<<<<

/-- SC_SWAP_TIMEOUT: no boundary within SWAP_TMO (R584). -/
def execScSwapTimeout (core : Nat) (s : State) : Out := .next (s.scEndCommit core stAborted 3)

/-! ### Commands (R591) -/

/-- The checks that the block's commands share: issuer, listed octets, core 0–7. -/
def scChecks (c : Cmd) (l : List (Nat × Nat)) (addrs : List (Nat × Nat)) : List (Bool × Verdict) :=
  check1 c .pfWc addrs ++ [ (!c.onlyUses ((16, 1) :: l) || decide (8 ≤ c.b 16), .bad) ]

/-- Words written into a program bank. -/
def progWrite (m : Tab Word) (k : Nat) (d : List Byte) : Tab Word :=
  (List.range (d.length / 4)).foldl (fun m i => tabSet (fun _ => 0) m (k + i) (BitVec.ofNat 32 (leAt d (4 * i) 4))) m

/-- SC_LOAD (R582). -/
def execScLoad (c : Cmd) (dma : Dma) (s : State) : Out :=
  let c := { c with op := 0x0B01 }
  let k := c.b 16
  let n := c.u 20 2
  let a := c.u 24 8
  let len := c.u 32 4
  .next <| s.judge c
    (scChecks c [(20, 2), (24, 8), (32, 4), (36, 4)] [(a, len)] ++
     [ (decide (8192 ≤ n) || len % 4 != 0 || decide (32768 - 4 * n < len) || !sramFits a len, .bad),
       ((s.scCore k).commit.isSome, .reject 255 0) ])
    fun s => s.withData c a len dma fun d s =>
      if crc32c d ≠ c.u 36 4 then s.complete c 0x40 0
      else
        let b := 1 - s.fld (Reg.SC_STATE k) F.SC_STATE_BANK
        (s.modSc k fun z => { z with prog := progWrite z.prog (b * 8192 + n) d }).complete c stOK 0

/-- SC_COMMIT (R583, R584). -/
def execScCommit (c : Cmd) (s : State) : Out :=
  let c := { c with op := 0x0B02 }
  let k := c.b 16
  .next <| s.judge c
    (scChecks c [] [] ++ [ ((s.scCore k).commit.isSome, .busy), (s.mode == mBoot, .reject 1 mBoot) ])
    fun s =>
      let s := (s.modSc k fun z => { z with commit := some c }).put (Reg.SC_STATE k) F.SC_STATE_COMMIT_PEND 1
      if s.scState k = 0 ∨ s.scState k = 2 then s.scSwap k
      else if s.scState k = 3 then s.scEndCommit k stAborted 1
      else s

/-- SC_START (R580). -/
def execScStart (c : Cmd) (s : State) : Out :=
  let c := { c with op := 0x0B03 }
  let k := c.b 16
  .next <| s.judge c
    (scChecks c [(20, 2)] [] ++
     [ (decide (8192 ≤ c.u 20 2), .bad), (s.scState k != 0 && s.scState k != 3, .reject 17 (s.scState k)) ])
    fun s =>
      let s := (s.scFlush k).modSc k fun z => { z with stack := [], branch := none, reti := false, sp := tabClear 0x23 0x29 z.sp }
      let s := s.setScSr k (setBit (setBit (setBit (s.scSr k) srLA0 false) srLA1 false) srIE false)
      ((s.setScPc k (c.u 20 2)).setScState k 1).complete c stOK 0

/-- SC_HALT (R580). -/
def execScHalt (c : Cmd) (s : State) : Out :=
  let c := { c with op := 0x0B04 }
  let k := c.b 16
  let st := s.scState k
  .next <| s.judge c
    (scChecks c [] [] ++ [ (st != 1 && st != 2 && st != 3, .reject 17 st) ])
    fun s => ((s.scFlush k).setScState k 0).complete c stOK 0
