/-! ### Delay measurement (R184–R191) -/

/-- The device MGMT entries of a port and channel that are active in a cycle, the one with the lowest slot (R185). -/
def State.probeEntry (s : State) (k c p cycle : Nat) : Option (Nat × Ent) :=
  ((s.ents k).filter fun e => e.2.fromDevice && e.2.kind == kMgmt && e.2.onCh c && bit e.2.dest p && e.2.active cycle).foldl
    (fun b e => match b with
      | none => some e
      | some y => if e.2.slot < y.2.slot then some e else b) none

/-- The probe interval of an entry (R185). -/
def State.probeInterval (s : State) (x : Ent) : Int × Int :=
  (x.start + 5, x.start + 17 + 2 * s.fld Reg.LINK_JOIN F.LINK_JOIN_DELAY_MAX)

/-- A cycle admits a probe of entry `x` on a port and channel (R185). -/
def State.admitsProbe (s : State) (k c p cycle : Nat) (x : Ent) : Bool :=
  let dg := s.bankGuard k
  decide (5 ≤ x.len) && (s.ents k).all fun e =>
    !(e.2.active cycle && e.2.onCh c && bit e.2.src p) ||
      (match e.2.rx dg with
        | some r => !overlap r (s.probeInterval x)
        | none => true)

/-- No cycle of the orbit admits a probe on the port (R189). -/
def State.noProbe (s : State) (k c p : Nat) : Bool :=
  (List.range (2 ^ s.orbitLog k)).all fun cy =>
    match s.probeEntry k c p cy with
    | some (_, x) => !s.admitsProbe k c p cy x
    | none => true

/-- The node to be measured next on a port (R184, R191, R202, R203). -/
def State.nextNode (s : State) (c p : Nat) : Option Nat :=
  let k := s.bankUsed
  let want (n : Nat) : Bool :=
    decide (1 ≤ n) && s.sched k n && s.nodePort k n == p &&
      ((s.ln c n).remeasure || (s.listed n && s.memb c n != 3 && (s.ln c n).delay.isNone))
  let l := (List.range 241).filter want
  match l.find? fun n => decide ((s.lp c p).cursor < n) with
  | some n => some n
  | none => l.head?

/-- The DELAY_PROBE that a port sends in entry `x` this cycle, and the measurement after it. -/
def State.sendProbe (s : State) (c p : Nat) (e : Nat) (x : Ent) : State :=
  let k := s.bankUsed
  match s.probeEntry k c p s.link.cycle with
  | none => s
  | some (e', _) =>
    if e' ≠ e then s
    else
      let m := match (s.lp c p).meas with
        | some m => some m
        | none => (s.nextNode c p).map fun n => ({ node := n } : LkMeas)
      match m with
      | none => s
      | some m =>
        if s.noProbe k c p then
          if (s.lp c p).noInterval then s
          else (s.modLp c p fun z => { z with noInterval := true }).post 0x031F (srcNode m.node)
            (lkDet x.slot c [(19, 1, m.node), (20, 1, 3)])
        else if !s.admitsProbe k c p s.link.cycle x ∨ m.out.isSome then s
        else
          let us := s.bankUs k
          let t1 := s.link.tk + BitVec.ofNat 64 ((x.start + 4) * us * 16000 / blocksOf us)
          let body (no ans d : Nat) := mgmtPayload 8 0 0 0 8 (leBytes 2 ans ++ [BitVec.ofNat 8 no, 0] ++ leBytes 4 d)
          match m.final with
          | some d =>
            let f := s.mkFrame c kMgmt x.slot m.node 0 (body 4 0x1FF d)
            (s.modLp c p fun z => { z with meas := none, cursor := m.node }).starOut c p x.start f
          | none =>
            let f := s.mkFrame c kMgmt x.slot m.node 0 (body m.ms.length x.slot 0xFFFFFFFF)
            let s := s.modLn c m.node fun z => { z with remeasure := false }
            (s.modLp c p fun z => { z with meas := some { m with out := some (t1, s.cycleCount, x.start) } }).starOut
              c p x.start f
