/-- The set-point records of a group for T_(k+1), with the torque when there is one. -/
def State.writeSp (s : State) (g : Nat) (md : PlModel) (v a : List Nat) (trq : Option (List Nat)) : State :=
  let q := (s.pg g).q
  forEach md.joints.zipIdx s fun x s =>
    let j := x.1
    let i := x.2
    let s := s.putSp g i 0 (Reg.SRV_SP_POS j.axis) 64 16 (dAdd (dMul (nth q i) j.cpu) j.zero)
    let s := s.putSp g i 1 (Reg.SRV_SP_VEL j.axis) 64 16 (dMul (nth v i) j.cpu)
    let s := s.putSp g i 2 (Reg.SRV_SP_ACC j.axis) 64 16 (dMul (nth a i) j.cpu)
    match trq with
    | some t => s.putSp g i 3 (Reg.SRV_SP_TRQ j.axis) 32 31 (dDiv (nth t i) j.trq)
    | none => s

/-- The checks on a new set-point (R249, R260): limits, R232, the tool-point speed in SERVICE. `was` is the one before. -/
def State.checkSp (s : State) (g : Nat) (md : PlModel) (was : List Nat) : State :=
  let q := (s.pg g).q
  let off := md.joints.zipIdx.find? fun x => dLt (nth q x.2) x.1.pmin || dLt x.1.pmax (nth q x.2)
  let s := match off with
    | some x => s.planFault g F.GRP_FAULT_FK_FAIL 0x0415 [(17, 1, x.2), (18, 1, 1)]
    | none => s
  match md.toolPose q, md.toolPose was with
  | none, _ => s.planFault g F.GRP_FAULT_FK_FAIL 0x0415 [(18, 1, 0)]
  | some a, some b =>
    let mm := dMul (dDiv (vNorm (vSub (tfPos a) (tfPos b))) s.dP) (dOfInt 1000)
    if s.mode = mService && dLt (dOfInt (s.fld Reg.PLAN_SERVICE F.PLAN_SERVICE_TCP_LIMIT)) mm then
      s.planFault g F.GRP_FAULT_SERVICE_SPEED 0x0414 [(20, 4, (dRound mm).toNat)]
    else s
  | _, _ => s

/-- SETPOINT_INTERPOLATE for one group at T_k (R267): its set-point for T_(k+1). -/
def State.interpolate (s : State) (g : Nat) : State :=
  let st := s.grpState g
  if st = gsDisabled ∨ st = gsFaulted ∨ s.plannerLent then s
  else
    let (s, gain) := s.rampStep g
    let z := s.pg g
    match z.model with
    | none => s
    | some md =>
      if !z.ready then s
      else
        match z.plan, z.queue, z.active with
        | .track hist, m :: _, true =>
          let s := s.trackCycle g m hist
          let z' := s.pg g
          (s.writeSp g md z'.v z'.a z.grav).checkSp g md z.q
        | p, _, _ =>
          let t := dAdd z.tau gain
          let (xs, trq) := p.at z.q t
          let (lam, lamD) := s.lambdas g
          let s := s.modPg g fun z => { z with
            tau := t, q := xs.map (·.1), v := xs.map (·.2.1), a := xs.map (·.2.2), trq := trq }
          let v := xs.map fun x => dMul lam x.2.1
          let a := xs.map fun x => dAdd (dMul (dSq lam) x.2.2) (dMul lamD x.2.1)
          let s := (s.writeSp g md v a (trq.orElse fun _ => z.grav)).checkSp g md z.q
          if z.active && s.grpState g == gsMoving && p.past t then (s.setPlan g .rest).endMove g 0 else s

/-- What the servo has reported to the planner (R235, R361). -/
def State.servoTold (s : State) (g : Nat) : State :=
  let x := s.srvGrp g
  let s := s.modGrp g fun z => { z with tellOn := false, tellFault := false }
  let s :=
    if x.tellFault && s.grpState g != gsDisabled then
      let s := (((((s.flushQueue g 4).dropAcquires g).dropEnable g).dropHolds g).atRest g).modPg g fun z => { z with ready := false }
      ((s.put (Reg.GRP_FAULT g) F.GRP_FAULT_SERVO 1).setGrp g gsFaulted 0 0).doneStops g
    else s
  if x.tellOn && s.grpState g != gsDisabled && s.grpState g != gsFaulted then
    match (s.pg g).model with
    | none => s
    | some md =>
      let q := md.joints.map fun j => j.ofCounts (s.srvOut j.axis).held
      let c := (s.pg g).enable
      let s := s.modPg g fun z => { z with
        ready := true, enable := none, plan := .rest, tau := 0, q := q, v := zeros q.length, a := zeros q.length }
      match c with
      | some c => s.complete c stOK 0
      | none => s
  else s

/-- A safety zone has left ARMED with a stop category (R48, R235). -/
def State.zoneTrip (s : State) (g cat : Nat) : State :=
  if !s.grpLive g then s
  else if cat = 0 then s.toDisabled g 3 3
  else (s.flushQueue g 3).beginStop g seDisabled

/-- The planner's part of a cycle boundary T_k, after the servo's (R34, R48, R258, R267). -/
def State.planBoundary (s : State) (tk : W64) : State :=
  if 2 ≤ s.role then s
  else
    forEach s.groups s fun g s =>
      let s := s.servoTold g
      let trips := (s.pg g).trips
      let s := s.modPg g fun z => { z with trips := [] }
      let s := forEach trips s fun c s => s.zoneTrip g c
      let s :=
        if s.stopReq g then
          if s.grpState g = gsMoving ∨ s.grpState g = gsHolding ∨ s.grpState g = gsStopping then s.hold g hcSep else s
        else if bit (s.holdCause g) hcSep then
          if s.flag (Reg.GRP_CTRL g) F.GRP_CTRL_AUTO_RESUME then s.unhold g hcSep
          else (s.put (Reg.GRP_STATE g) F.GRP_STATE_HOLD_CAUSE (setBit (s.holdCause g) hcHold true)).unhold g hcSep
        else s
      let s := match (s.pg g).holdAt with
        | some t => if timePast t tk then (s.modPg g fun z => { z with holdAt := none }).hold g hcZone else s
        | none => s
      s.interpolate g

end Sys2Proof.Machine
end

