/-- SOLVE_ITERATION_DONE (R312, R317, R318, R330): the exception flags are the compiled stream's (free values); `corr` has a bit for each
cluster that corrected an error of its memory. -/
def execSolveIterationDone (g corr : Nat) (s : State) : Out :=
  .next <|
    match (s.og g).solve with
    | none => s
    | some sv =>
      if sv.status ≠ 0 ∨ !s.solveTurn g sv then s
      else
        let p := s.optProg
        let t := sv.tmpl
        let (fl, s) := s.takeFree
        let s := forEach sv.mask s fun c s =>
          s.setReg (Reg.OPT_CLU_FLAGS c) (s.reg (Reg.OPT_CLU_FLAGS c) ||| BitVec.ofNat 32 (fl.toNat % 16))
        let s := forEach (sv.mask.filter (bit corr)) s fun c s => s.addSat (Reg.OPT_CLU_STATUS c) F.OPT_CLU_STATUS_ECC_CORR 1
        let put (x : OptSolve) (s : State) : State := s.modOg g fun o => { o with solve := some x }
        match iterate (bit (tmFlags p t) 0) (tmOrder p t) sv.prob sv.it with
        | .bad (ph, canon, elim) =>
          (put { sv with status := 5, nf := (ph, canon, elim) } s).postB 0x0510
            [(16, 1, g), (17, 1, ph), (18, 2, elim), (20, 2, canon), (22, 1, sv.iters + 1)]
        | .ok it ap ad norms =>
          let n := sv.iters + 1
          let small := dRatio 1 10000000000
          let st :=
            if dLe (nth norms 0) (tmReal p t 96) && dLe (nth norms 1) (tmReal p t 104) && dLe (nth norms 2) (tmReal p t 112) then 1
            else if dLt ap small && dLt ad small then 3
            else if n = tmIter p t then 2
            else 0
          put { sv with it := it, whole := true, iters := n, norms := norms, status := st } s

/-- CLUSTER_FAULT (R325): cause 1 uncorrectable error, 2 schedule overrun. -/
def execClusterFault (clu : Nat) (cause : Nat) (s : State) : Out :=
  .next <|
    if s.activeClu.contains clu && !s.opt.faulted.contains clu && decide (cause = 1 ∨ cause = 2) then
      let s := s.modOpt fun z => { z with faulted := z.faulted ++ [clu] }
      let s := forEach s.groups s fun g s => s.modOg g fun o => { o with
        solve := o.solve.map fun x => if x.mask.contains clu then { x with status := 0x0B } else x }
      s.postB 0x0515 [(16, 1, clu), (17, 1, cause)]
    else s

/-! ### Deadline (R313, R320–R322, R332) -/

/-- Start and end in cycles from the freeze of each solve of the tick (R283), by group. DEDUCED: notes/assumptions/63.md. -/
def State.solveTimes (s : State) : List (Nat × List Nat × Nat × Nat) :=
  let act := s.activeClu
  let B := s.tickBudget s.opt.pct 1400
  let t0 := (List.range 8).map fun c => (s.gravTimes act.length).getD (act.idxOf c) 0
  (s.groups.foldl (fun (a : List (Nat × List Nat × Nat × Nat) × List Nat) g =>
    match (s.og g).solve with
    | none => a
    | some x =>
      let st := startItem a.2 x.mask
      let n := x.iters + (if x.status = 5 then 1 else 0)
      let e := if x.status = 0 then max st B else st + tmAsm s.optProg x.tmpl + n * tmCyc s.optProg x.tmpl x.mask.length
      (a.1 ++ [(g, x.mask, st, e)], endItem a.2 x.mask e)) ([], t0)).1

>>>>

* [Problem details] Find the lines in the data that include "forEach", then copy each of them.

* [Exercise solution]
  forEach md.joints.zipIdx s fun x s =>
    forEach s.groups s fun g s =>
      let s := forEach trips s fun c s => s.zoneTrip g c
        let s := forEach sv.mask s fun c s =>
        let s := forEach (sv.mask.filter (bit corr)) s fun c s => s.addSat (Reg.OPT_CLU_STATUS c) F.OPT_CLU_STATUS_ECC_CORR 1
      let s := forEach s.groups s fun g s => s.modOg g fun o => { o with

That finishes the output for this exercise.